#
Running Parallel (MPI) jobs
If users want to run parallel jobs via a messaging passing interface (MPI), they need to inform the scheduler - this allows jobs to be efficiently spread over compute nodes to get the best possible performance. Using multiple CPU cores across multiple nodes is achieved by specifying the -N
or --nodes=<minnodes[-maxnodes]>
option - which requests a minimum (and optional maximum) number of nodes to allocate to the submitted job. If only the minnodes
count is specified - then this is used for both the minimum and maximum node count for the job.
--nodes=1-4
Example of how to request a minimum of 1 node and maximum of 4.
You can request multiple cores over multiple nodes using a combination of scheduler directives either in your job submission command or within your job script. Some of the following examples demonstrate how you can obtain cores across different resources;
--nodes=2 --ntasks=16
Requests 16 cores across 2 compute nodes
--nodes=2
Requests all available cores of 2 compute nodes
--ntasks=16
Requests 16 cores across any available compute nodes
For example, to use 64 CPU cores on the research environment for a single application, the instruction --ntasks=64
can be used. The following example shows launching the Intel Message-passing MPI benchmark across 64 cores on your research environment. This application is launched via the OpenMPI mpirun
command - the number of threads and list of hosts are automatically assembled by the scheduler and passed to the MPI at runtime.

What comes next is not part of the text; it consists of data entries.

-- ==== Sys2Proof/Laws/State.lean ====
section
/-! SUPPORT. Beside the state: for each named update, one lemma for each field, saying what the update leaves in it. -/

namespace Sys2Proof.Machine

/-! ## `State.setPos` -/

@[simp] theorem State.setPos_op (p : Nat) (s : State) : (s.setPos p).op = s.op := rfl
@[simp] theorem State.setPos_busy (p : Nat) (s : State) : (s.setPos p).busy = s.busy := rfl
@[simp] theorem State.setPos_done (p : Nat) (s : State) : (s.setPos p).done = s.done := rfl
@[simp] theorem State.setPos_err (p : Nat) (s : State) : (s.setPos p).err = s.err := rfl
@[simp] theorem State.setPos_phase (p : Nat) (s : State) : (s.setPos p).phase = s.phase := rfl
@[simp] theorem State.setPos_errCode (p : Nat) (s : State) : (s.setPos p).errCode = s.errCode := rfl
@[simp] theorem State.setPos_errStage (p : Nat) (s : State) : (s.setPos p).errStage = s.errStage := rfl
@[simp] theorem State.setPos_errPos (p : Nat) (s : State) : (s.setPos p).errPos = s.errPos := rfl
@[simp] theorem State.setPos_bp (p : Nat) (s : State) : (s.setPos p).bp = p / 8 := rfl
@[simp] theorem State.setPos_bb (p : Nat) (s : State) : (s.setPos p).bb = BitVec.ofNat 3 p := rfl
@[simp] theorem State.setPos_winLo (p : Nat) (s : State) : (s.setPos p).winLo = s.winLo := rfl
@[simp] theorem State.setPos_winEnd (p : Nat) (s : State) : (s.setPos p).winEnd = s.winEnd := rfl
@[simp] theorem State.setPos_inLen (p : Nat) (s : State) : (s.setPos p).inLen = s.inLen := rfl
@[simp] theorem State.setPos_infLen (p : Nat) (s : State) : (s.setPos p).infLen = s.infLen := rfl
@[simp] theorem State.setPos_pixLen (p : Nat) (s : State) : (s.setPos p).pixLen = s.pixLen := rfl
@[simp] theorem State.setPos_width (p : Nat) (s : State) : (s.setPos p).width = s.width := rfl
@[simp] theorem State.setPos_height (p : Nat) (s : State) : (s.setPos p).height = s.height := rfl
@[simp] theorem State.setPos_bitDepth (p : Nat) (s : State) : (s.setPos p).bitDepth = s.bitDepth := rfl
@[simp] theorem State.setPos_colorType (p : Nat) (s : State) : (s.setPos p).colorType = s.colorType := rfl
@[simp] theorem State.setPos_bpp (p : Nat) (s : State) : (s.setPos p).bpp = s.bpp := rfl
@[simp] theorem State.setPos_cmf (p : Nat) (s : State) : (s.setPos p).cmf = s.cmf := rfl
@[simp] theorem State.setPos_flg (p : Nat) (s : State) : (s.setPos p).flg = s.flg := rfl
@[simp] theorem State.setPos_adler (p : Nat) (s : State) : (s.setPos p).adler = s.adler := rfl
@[simp] theorem State.setPos_bfinal (p : Nat) (s : State) : (s.setPos p).bfinal = s.bfinal := rfl
@[simp] theorem State.setPos_btype (p : Nat) (s : State) : (s.setPos p).btype = s.btype := rfl
@[simp] theorem State.setPos_stlen (p : Nat) (s : State) : (s.setPos p).stlen = s.stlen := rfl
@[simp] theorem State.setPos_stnlen (p : Nat) (s : State) : (s.setPos p).stnlen = s.stnlen := rfl
@[simp] theorem State.setPos_hlit (p : Nat) (s : State) : (s.setPos p).hlit = s.hlit := rfl
@[simp] theorem State.setPos_hdist (p : Nat) (s : State) : (s.setPos p).hdist = s.hdist := rfl
@[simp] theorem State.setPos_hclen (p : Nat) (s : State) : (s.setPos p).hclen = s.hclen := rfl
@[simp] theorem State.setPos_cllen (p : Nat) (s : State) : (s.setPos p).cllen = s.cllen := rfl
@[simp] theorem State.setPos_lens (p : Nat) (s : State) : (s.setPos p).lens = s.lens := rfl
@[simp] theorem State.setPos_nlens (p : Nat) (s : State) : (s.setPos p).nlens = s.nlens := rfl
@[simp] theorem State.setPos_sym (p : Nat) (s : State) : (s.setPos p).sym = s.sym := rfl
@[simp] theorem State.setPos_mlen (p : Nat) (s : State) : (s.setPos p).mlen = s.mlen := rfl
@[simp] theorem State.setPos_dsym (p : Nat) (s : State) : (s.setPos p).dsym = s.dsym := rfl
@[simp] theorem State.setPos_mdist (p : Nat) (s : State) : (s.setPos p).mdist = s.mdist := rfl
@[simp] theorem State.setPos_cols (p : Nat) (s : State) : (s.setPos p).cols = s.cols := rfl
@[simp] theorem State.setPos_row (p : Nat) (s : State) : (s.setPos p).row = s.row := rfl
@[simp] theorem State.setPos_ft (p : Nat) (s : State) : (s.setPos p).ft = s.ft := rfl
@[simp] theorem State.setPos_llSel (p : Nat) (s : State) : (s.setPos p).llSel = s.llSel := rfl
@[simp] theorem State.setPos_dSel (p : Nat) (s : State) : (s.setPos p).dSel = s.dSel := rfl
@[simp] theorem State.setPos_clT (p : Nat) (s : State) : (s.setPos p).clT = s.clT := rfl
@[simp] theorem State.setPos_dynLL (p : Nat) (s : State) : (s.setPos p).dynLL = s.dynLL := rfl
@[simp] theorem State.setPos_dynD (p : Nat) (s : State) : (s.setPos p).dynD = s.dynD := rfl
@[simp] theorem State.setPos_inMem (p : Nat) (s : State) : (s.setPos p).inMem = s.inMem := rfl
@[simp] theorem State.setPos_infMem (p : Nat) (s : State) : (s.setPos p).infMem = s.infMem := rfl
@[simp] theorem State.setPos_pixMem (p : Nat) (s : State) : (s.setPos p).pixMem = s.pixMem := rfl
@[simp] theorem State.setPos_inCap (p : Nat) (s : State) : (s.setPos p).inCap = s.inCap := rfl
@[simp] theorem State.setPos_infCap (p : Nat) (s : State) : (s.setPos p).infCap = s.infCap := rfl
@[simp] theorem State.setPos_pixCap (p : Nat) (s : State) : (s.setPos p).pixCap = s.pixCap := rfl
@[simp] theorem State.setPos_hdrSeen (p : Nat) (s : State) : (s.setPos p).hdrSeen = s.hdrSeen := rfl
@[simp] theorem State.setPos_distNext (p : Nat) (s : State) : (s.setPos p).distNext = s.distNext := rfl
@[simp] theorem State.setPos_inGen (p : Nat) (s : State) : (s.setPos p).inGen = s.inGen := rfl
@[simp] theorem State.setPos_infGen (p : Nat) (s : State) : (s.setPos p).infGen = s.infGen := rfl
@[simp] theorem State.setPos_pixGen (p : Nat) (s : State) : (s.setPos p).pixGen = s.pixGen := rfl
@[simp] theorem State.setPos_freeCtr (p : Nat) (s : State) : (s.setPos p).freeCtr = s.freeCtr := rfl
@[simp] theorem State.setPos_host (p : Nat) (s : State) : (s.setPos p).host = s.host := rfl
@[simp] theorem State.setPos_rdata (p : Nat) (s : State) : (s.setPos p).rdata = s.rdata := rfl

This jobscript loads the apps/imb
module before launching the application, which automatically loads the module for OpenMPI.
#!/bin/bash -l
#SBATCH -n 64
#SBATCH --job-name=imb
#SBATCH -D $HOME/
#SBATCH --output=imb.out.%j
module load apps/imb
mpirun --prefix $MPI_HOME \
IMB-MPI1
We can then submit the IMB job script to the scheduler, which will automatically determine which nodes to use:
[flight@chead1 (mycluster1) ~]$ sbatch imb.sh
Submitted batch job 1162
[flight@chead1 (mycluster1) ~]$ squeue
JOBID PARTITION NAME USER ST TIME NODES NODELIST(REASON)
1162 all imb centos R 0:01 8 ip-10-75-1-[42,45,62,67,105,178,233,250]

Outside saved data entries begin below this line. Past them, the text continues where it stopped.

/-- The element read is of the format that was expected. -/
theorem decode_format {f : Format} {T : Table} {get : Src} {p q : Nat} {i : Instr} (h : decode f T get p = .ok i q) : i.format = f := by
  cases f with
  | zHdr =>
    simp only [decode, readZHdr, Read.field_ok] at h
    obtain ⟨_, _, -, _, _, -, h⟩ := h; cases h; rfl
  | zTrl =>
    simp only [decode, readZTrl, Read.field_ok] at h
    obtain ⟨_, _, -, _, _, -, _, _, -, _, _, -, h⟩ := h; cases h; rfl
  | bh =>
    simp only [decode, readBH, Read.field_ok] at h
    obtain ⟨_, _, -, _, _, -, h⟩ := h; cases h; exact blockInstr_format _ _
  | st =>
    simp only [decode, readST, Read.field_ok] at h
    obtain ⟨_, _, -, _, _, -, _, _, -, _, _, -, h⟩ := h; cases h; rfl
  | dh =>
    simp only [decode, readDH, Read.field_ok, Read.bind_ok] at h
    obtain ⟨_, _, -, _, _, -, _, _, -, _, _, -, h⟩ := h; cases h; rfl
  | row =>
    simp only [decode, readRow, Read.field_ok] at h
    obtain ⟨_, _, -, h⟩ := h; cases h; exact filterInstr_format _
  | cl =>
    simp only [decode, Read.field_ok] at h
    obtain ⟨v, r, -, h⟩ := h
    unfold readCL at h
    split_ifs at h
    · cases h; rfl
    · rw [Read.bind_ok] at h; obtain ⟨_, _, -, h⟩ := h; cases h; rfl
    · rw [Read.bind_ok] at h; obtain ⟨_, _, -, h⟩ := h; cases h; rfl
    · rw [Read.bind_ok] at h; obtain ⟨_, _, -, h⟩ := h; cases h; rfl
  | ll =>
    simp only [decode, Read.field_ok] at h
    obtain ⟨v, r, -, h⟩ := h
    unfold readLL at h
    split_ifs at h
    · cases h; rfl
    · cases h; rfl
    · cases h; rfl
    · rw [Read.bind_ok] at h
      obtain ⟨x, _, -, h⟩ := h
      cases hi : lengthInstr v x with
      | none => simp [orReject, hi] at h
      | some j => simp only [orReject, hi] at h; cases h; exact lengthInstr_format hi
  | d =>
    simp only [decode, Read.field_ok] at h
    obtain ⟨v, r, -, h⟩ := h
    unfold readD at h
    split_ifs at h
    · cases h; rfl
    · rw [Read.bind_ok] at h
      obtain ⟨x, _, -, h⟩ := h
      cases hi : distanceInstr v x with
      | none => simp [orReject, hi] at h
      | some j => simp only [orReject, hi] at h; cases h; exact distanceInstr_format hi

theorem orReject_not_stop {f : Format} {v : Nat} {i : Option Instr} {p q : Nat} {e : ErrCode} {st : Stage} {g : List Nat} :
    orReject f v i p ≠ .stop e st q g := by
  cases i <;> simp [orReject]

/-- A read that stops does so with a code and a stage that R302 lists, and of a Huffman-coded format it remembers a symbol of the table. -/
theorem decode_stop {f : Format} {T : Table} {get : Src} {p q : Nat} {e : ErrCode} {st : Stage} {g : List Nat}
    (h : decode f T get p = .stop e st q g) :
    Machine.errorPair e st = true ∧ st ≠ .cmd ∧ st ≠ .unfCfg ∧ (st = .envelope ↔ f = .zHdr ∨ f = .zTrl) ∧
      (st = .unfRow ↔ f = .row) ∧ (f = .row → e = .bounds) ∧
      (f = .ll ∨ f = .d → ∀ v ∈ g, ∃ x ∈ T, x.sym = v) := by
  cases f with
  | zHdr =>
    simp only [decode, readZHdr, Read.field_stop] at h
    rcases h with h | ⟨_, _, _, -, h | ⟨_, _, _, -, h, -⟩, -⟩
    · obtain ⟨rfl, rfl, rfl⟩ := readByte_stop h; simp [Machine.errorPair]
    · obtain ⟨rfl, rfl, rfl⟩ := readByte_stop h; simp [Machine.errorPair]
    · cases h
  | zTrl =>
    simp only [decode, readZTrl, Read.field_stop] at h
    rcases h with h | ⟨_, _, _, -, h | ⟨_, _, _, -, h | ⟨_, _, _, -, h | ⟨_, _, _, -, h, -⟩, -⟩, -⟩, -⟩
    · obtain ⟨rfl, rfl, rfl⟩ := readByte_stop h; simp [Machine.errorPair]
    · obtain ⟨rfl, rfl, rfl⟩ := readByte_stop h; simp [Machine.errorPair]
    · obtain ⟨rfl, rfl, rfl⟩ := readByte_stop h; simp [Machine.errorPair]
    · obtain ⟨rfl, rfl, rfl⟩ := readByte_stop h; simp [Machine.errorPair]
    · cases h
  | bh =>
    simp only [decode, readBH, Read.field_stop] at h
    rcases h with h | ⟨_, _, _, -, h | ⟨_, _, _, -, h, -⟩, -⟩
    · obtain ⟨rfl, rfl, rfl⟩ := readBits_stop h; simp [Machine.errorPair]
    · obtain ⟨rfl, rfl, rfl⟩ := readBits_stop h; simp [Machine.errorPair]
    · cases h
  | st =>
    simp only [decode, readST, Read.field_stop] at h
    rcases h with h | ⟨_, _, _, -, h | ⟨_, _, _, -, h | ⟨_, _, _, -, h | ⟨_, _, _, -, h, -⟩, -⟩, -⟩, -⟩
    · obtain ⟨rfl, rfl, rfl⟩ := readByte_stop h; simp [Machine.errorPair]
    · obtain ⟨rfl, rfl, rfl⟩ := readByte_stop h; simp [Machine.errorPair]
    · obtain ⟨rfl, rfl, rfl⟩ := readByte_stop h; simp [Machine.errorPair]
    · obtain ⟨rfl, rfl, rfl⟩ := readByte_stop h; simp [Machine.errorPair]
    · cases h
  | dh =>
    simp only [decode, readDH, Read.field_stop, Read.bind_stop] at h
    rcases h with h | ⟨_, _, _, -, h | ⟨_, _, _, -, h | ⟨_, _, _, -, h | ⟨_, _, -, h⟩, -⟩, -⟩, -⟩
    · obtain ⟨rfl, rfl, rfl⟩ := readBits_stop h; simp [Machine.errorPair]
    · obtain ⟨rfl, rfl, rfl⟩ := readBits_stop h; simp [Machine.errorPair]
    · obtain ⟨rfl, rfl, rfl⟩ := readBits_stop h; simp [Machine.errorPair]
    · obtain ⟨rfl, rfl⟩ := readLens_stop h; simp [Machine.errorPair]
    · cases h
  | row =>
    simp only [decode, readRow, Read.field_stop] at h
    rcases h with h | ⟨_, _, _, -, h, -⟩
    · obtain ⟨rfl, rfl, rfl⟩ := readByte_stop h; simp [Machine.errorPair]
    · cases h
  | cl =>
    simp only [decode, Read.field_stop] at h
    rcases h with h | ⟨v, r, l, -, h, rfl⟩
    · obtain ⟨he | he | he, rfl, rfl⟩ := walk_stop h <;> subst he <;> simp [Machine.errorPair]
    · unfold readCL at h
      split_ifs at h
      all_goals
        rw [Read.bind_stop] at h
        rcases h with h | ⟨_, _, -, h⟩
        · obtain ⟨rfl, rfl, rfl⟩ := readBits_stop h; simp [Machine.errorPair]
        · cases h
  | ll =>
    simp only [decode, Read.field_stop] at h
    rcases h with h | ⟨v, r, l, hw, h, rfl⟩
    · obtain ⟨he | he | he, rfl, rfl⟩ := walk_stop h <;> subst he <;> simp [Machine.errorPair]
    · unfold readLL at h
      split_ifs at h
      rw [Read.bind_stop] at h
      rcases h with h | ⟨_, _, -, h⟩
      · obtain ⟨rfl, rfl, rfl⟩ := readBits_stop h
        obtain ⟨x, hx, hv⟩ := walk_symbol hw
        exact ⟨rfl, by simp, by simp, by simp, by simp, by simp, fun _ w hm => by
          rw [List.mem_singleton] at hm; exact ⟨x, hx, by omega⟩⟩
      · exact absurd h orReject_not_stop
  | d =>
    simp only [decode, Read.field_stop] at h
    rcases h with h | ⟨v, r, l, hw, h, rfl⟩
    · obtain ⟨he | he | he, rfl, rfl⟩ := walk_stop h <;> subst he <;> simp [Machine.errorPair]
    · unfold readD at h
      split_ifs at h
      rw [Read.bind_stop] at h
      rcases h with h | ⟨_, _, -, h⟩
      · obtain ⟨rfl, rfl, rfl⟩ := readBits_stop h
        obtain ⟨x, hx, hv⟩ := walk_symbol hw
        exact ⟨rfl, by simp, by simp, by simp, by simp, by simp, fun _ w hm => by
          rw [List.mem_singleton] at hm; exact ⟨x, hx, by omega⟩⟩
      · exact absurd h orReject_not_stop

/-! ## Where a read stops -/

/-- The read stops for want of a bit only, and where that bit is missing. -/
def Read.RunsOut {α : Type} (get : Src) (r : Read α) : Prop :=
  ∀ e st q g, r = .stop e st q g → e = .bounds ∧ get q = none

theorem Read.RunsOut.bind {α β : Type} {get : Src} {r : Read α} {k : α → Nat → Read β} (hr : r.RunsOut get)
    (hk : ∀ v p, (k v p).RunsOut get) : (r.bind k).RunsOut get := by
  intro e st q g h
  rcases Read.bind_stop.1 h with h | ⟨v, p, -, h⟩
  · exact hr e st q g h
  · exact hk v p e st q g h

theorem Read.RunsOut.field {β : Type} {get : Src} {r : Read Nat} {k : Nat → Nat → Read β} (hr : r.RunsOut get)
    (hk : ∀ v p, (k v p).RunsOut get) : (r.field k).RunsOut get := by
  intro e st q g h
  rcases Read.field_stop.1 h with h | ⟨v, p, l, -, h, -⟩
  · exact hr e st q g h
  · exact hk v p e st q l h

theorem Read.RunsOut.pure {α : Type} {get : Src} (v : α) (p : Nat) : (Read.ok v p).RunsOut get := by
  intro e st q g h; cases h

theorem orReject_runsOut {get : Src} (f : Format) (v : Nat) (i : Option Instr) (p : Nat) : (orReject f v i p).RunsOut get :=
  fun _ _ _ _ h => absurd h orReject_not_stop

theorem readBits_runsOut (st : Stage) (get : Src) (n p : Nat) : (readBits st get n p).RunsOut get := by
  intro e st' q g h
  rcases readBits_cases st get n p with ⟨v, -, -, hr⟩ | ⟨k, -, -, hn, hr⟩ <;> rw [hr] at h <;> cases h
  exact ⟨rfl, hn⟩

theorem readByte_runsOut (st : Stage) (get : Src) (p : Nat) : (readByte st get p).RunsOut get := readBits_runsOut st get 8 _

theorem readLens_runsOut (get : Src) (n p : Nat) : (readLens get n p).RunsOut get := by
  induction n generalizing p with
  | zero => exact .pure _ _
  | succ n ih => exact .field (readBits_runsOut _ _ _ _) fun v q => .bind (ih q) fun vs r => .pure _ _

theorem readCL_runsOut (get : Src) (v p : Nat) : (readCL get v p).RunsOut get := by
  unfold readCL
  split_ifs
  · exact .pure _ _
  · exact .bind (readBits_runsOut _ _ _ _) fun _ _ => .pure _ _
  · exact .bind (readBits_runsOut _ _ _ _) fun _ _ => .pure _ _
  · exact .bind (readBits_runsOut _ _ _ _) fun _ _ => .pure _ _
  · intro e st q g h; cases h

theorem readLL_runsOut (get : Src) (v p : Nat) : (readLL get v p).RunsOut get := by
  unfold readLL
  split_ifs
  · exact .pure _ _
  · exact .pure _ _
  · exact .pure _ _
  · exact .bind (readBits_runsOut _ _ _ _) fun _ _ => orReject_runsOut _ _ _ _

theorem readD_runsOut (get : Src) (v p : Nat) : (readD get v p).RunsOut get := by
  unfold readD
  split_ifs
  · exact .pure _ _
  · exact .bind (readBits_runsOut _ _ _ _) fun _ _ => orReject_runsOut _ _ _ _

/-- Where a read stops: with `E_BOUNDS` at a missing bit, with `E_NOLEAF`, or with `E_EMPTY_TABLE` before any bit is read. -/
theorem decode_stop_at {f : Format} {T : Table} {get : Src} {p q : Nat} {e : ErrCode} {st : Stage} {g : List Nat}
    (h : decode f T get p = .stop e st q g) : (e = .bounds ∧ get q = none) ∨ e = .noLeaf ∨ (e = .emptyTable ∧ q = p) := by
  have hwalk {st' : Stage} {k : Nat → Nat → Read Instr} (hk : ∀ v r, (k v r).RunsOut get)
      (h : (walk st' T get p).field k = .stop e st q g) :
      (e = .bounds ∧ get q = none) ∨ e = .noLeaf ∨ (e = .emptyTable ∧ q = p) := by
    rcases Read.field_stop.1 h with h | ⟨v, r, l, -, h, -⟩
    · rcases walk_cases st' T get p with ⟨x, -, -, -, hr⟩ | ⟨-, hr⟩ | ⟨k, -, hn, hr⟩ | ⟨k, -, hr, -⟩ <;> rw [hr] at h <;> cases h
      · exact .inr (.inr ⟨rfl, rfl⟩)
      · exact .inl ⟨rfl, hn⟩
      · exact .inr (.inl rfl)
    · exact .inl (hk v r e st q l h)
  cases f with
  | cl => exact hwalk (readCL_runsOut get) h
  | ll => exact hwalk (readLL_runsOut get) h
  | d => exact hwalk (readD_runsOut get) h
  | zHdr =>
    exact .inl (Read.RunsOut.field (readByte_runsOut _ _ _) (fun _ _ => .field (readByte_runsOut _ _ _) fun _ _ => .pure _ _) _ _ _ _ h)
  | zTrl =>
    exact .inl (Read.RunsOut.field (readByte_runsOut _ _ _) (fun _ _ => .field (readByte_runsOut _ _ _) fun _ _ =>
      .field (readByte_runsOut _ _ _) fun _ _ => .field (readByte_runsOut _ _ _) fun _ _ => .pure _ _) _ _ _ _ h)
  | bh =>
    exact .inl (Read.RunsOut.field (readBits_runsOut _ _ _ _) (fun _ _ => .field (readBits_runsOut _ _ _ _) fun _ _ => .pure _ _) _ _ _ _ h)
  | st =>
    exact .inl (Read.RunsOut.field (readByte_runsOut _ _ _) (fun _ _ => .field (readByte_runsOut _ _ _) fun _ _ =>
      .field (readByte_runsOut _ _ _) fun _ _ => .field (readByte_runsOut _ _ _) fun _ _ => .pure _ _) _ _ _ _ h)
  | dh =>
    exact .inl (Read.RunsOut.field (readBits_runsOut _ _ _ _) (fun _ _ => .field (readBits_runsOut _ _ _ _) fun _ _ =>
      .field (readBits_runsOut _ _ _ _) fun _ _ => .bind (readLens_runsOut _ _ _) fun _ _ => .pure _ _) _ _ _ _ h)
  | row => exact .inl (Read.RunsOut.field (readByte_runsOut _ _ _) (fun _ _ => .pure _ _) _ _ _ _ h)

end Sys2Proof

namespace Sys2Proof.Machine

/-- The limit of the source a format is read from, in bits. -/
def limitFor (f : Format) (s : State) : Nat :=
  match f with
  | .zHdr | .zTrl => 8 * s.inLen
  | .row => 8 * s.infLen
  | .bh | .st | .dh | .cl | .ll | .d => 8 * s.winEnd

theorem sourceFor_ends (f : Format) (s : State) : Ends (sourceFor f s) (limitFor f s) := by
  have h1 (n : Nat) : Ends (inputSrc s n) (8 * n) := ⟨by omega, fun k hk => by simp [inputSrc]; omega⟩
  have h2 : Ends (infSrc s) (8 * s.infLen) := ⟨by omega, fun k hk => by simp [infSrc]; omega⟩
  cases f
  all_goals first
    | exact h1 _
    | exact h2

end Sys2Proof.Machine
end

[flight@chead1 (mycluster1) ~]$ cat imb.out.1162
#------------------------------------------------------------
# Intel (R) MPI Benchmarks 4.0, MPI-1 part
#------------------------------------------------------------
# Date : Tue Aug 30 10:34:08 2016
# Machine : x86_64
# System : Linux
# Release : 3.10.0-327.28.3.el7.x86_64
# Version : #1 SMP Thu Aug 18 19:05:49 UTC 2016
# MPI Version : 3.0
# MPI Thread Environment:
#---------------------------------------------------
# Benchmarking PingPong
# #processes = 2
# ( 62 additional processes waiting in MPI_Barrier)
#---------------------------------------------------
#bytes #repetitions t[usec] Mbytes/sec
0 1000 3.17 0.00
1 1000 3.20 0.30
2 1000 3.18 0.60
4 1000 3.19 1.19
8 1000 3.26 2.34
16 1000 3.22 4.74
32 1000 3.22 9.47
64 1000 3.21 19.04
128 1000 3.22 37.92
256 1000 3.30 73.90
512 1000 3.41 143.15
1024 1000 3.55 275.36
2048 1000 3.75 521.04
4096 1000 10.09 387.14
8192 1000 11.12 702.51
16384 1000 12.06 1296.04
32768 1000 14.65 2133.32
65536 640 19.30 3238.72
131072 320 29.50 4236.83
262144 160 48.17 5189.77
524288 80 84.36 5926.88
1048576 40 157.40 6353.32
2097152 20 305.00 6557.31
4194304 10 675.20 5924.16
If you request more CPU cores than your research environment can accommodate, your job will wait in the queue.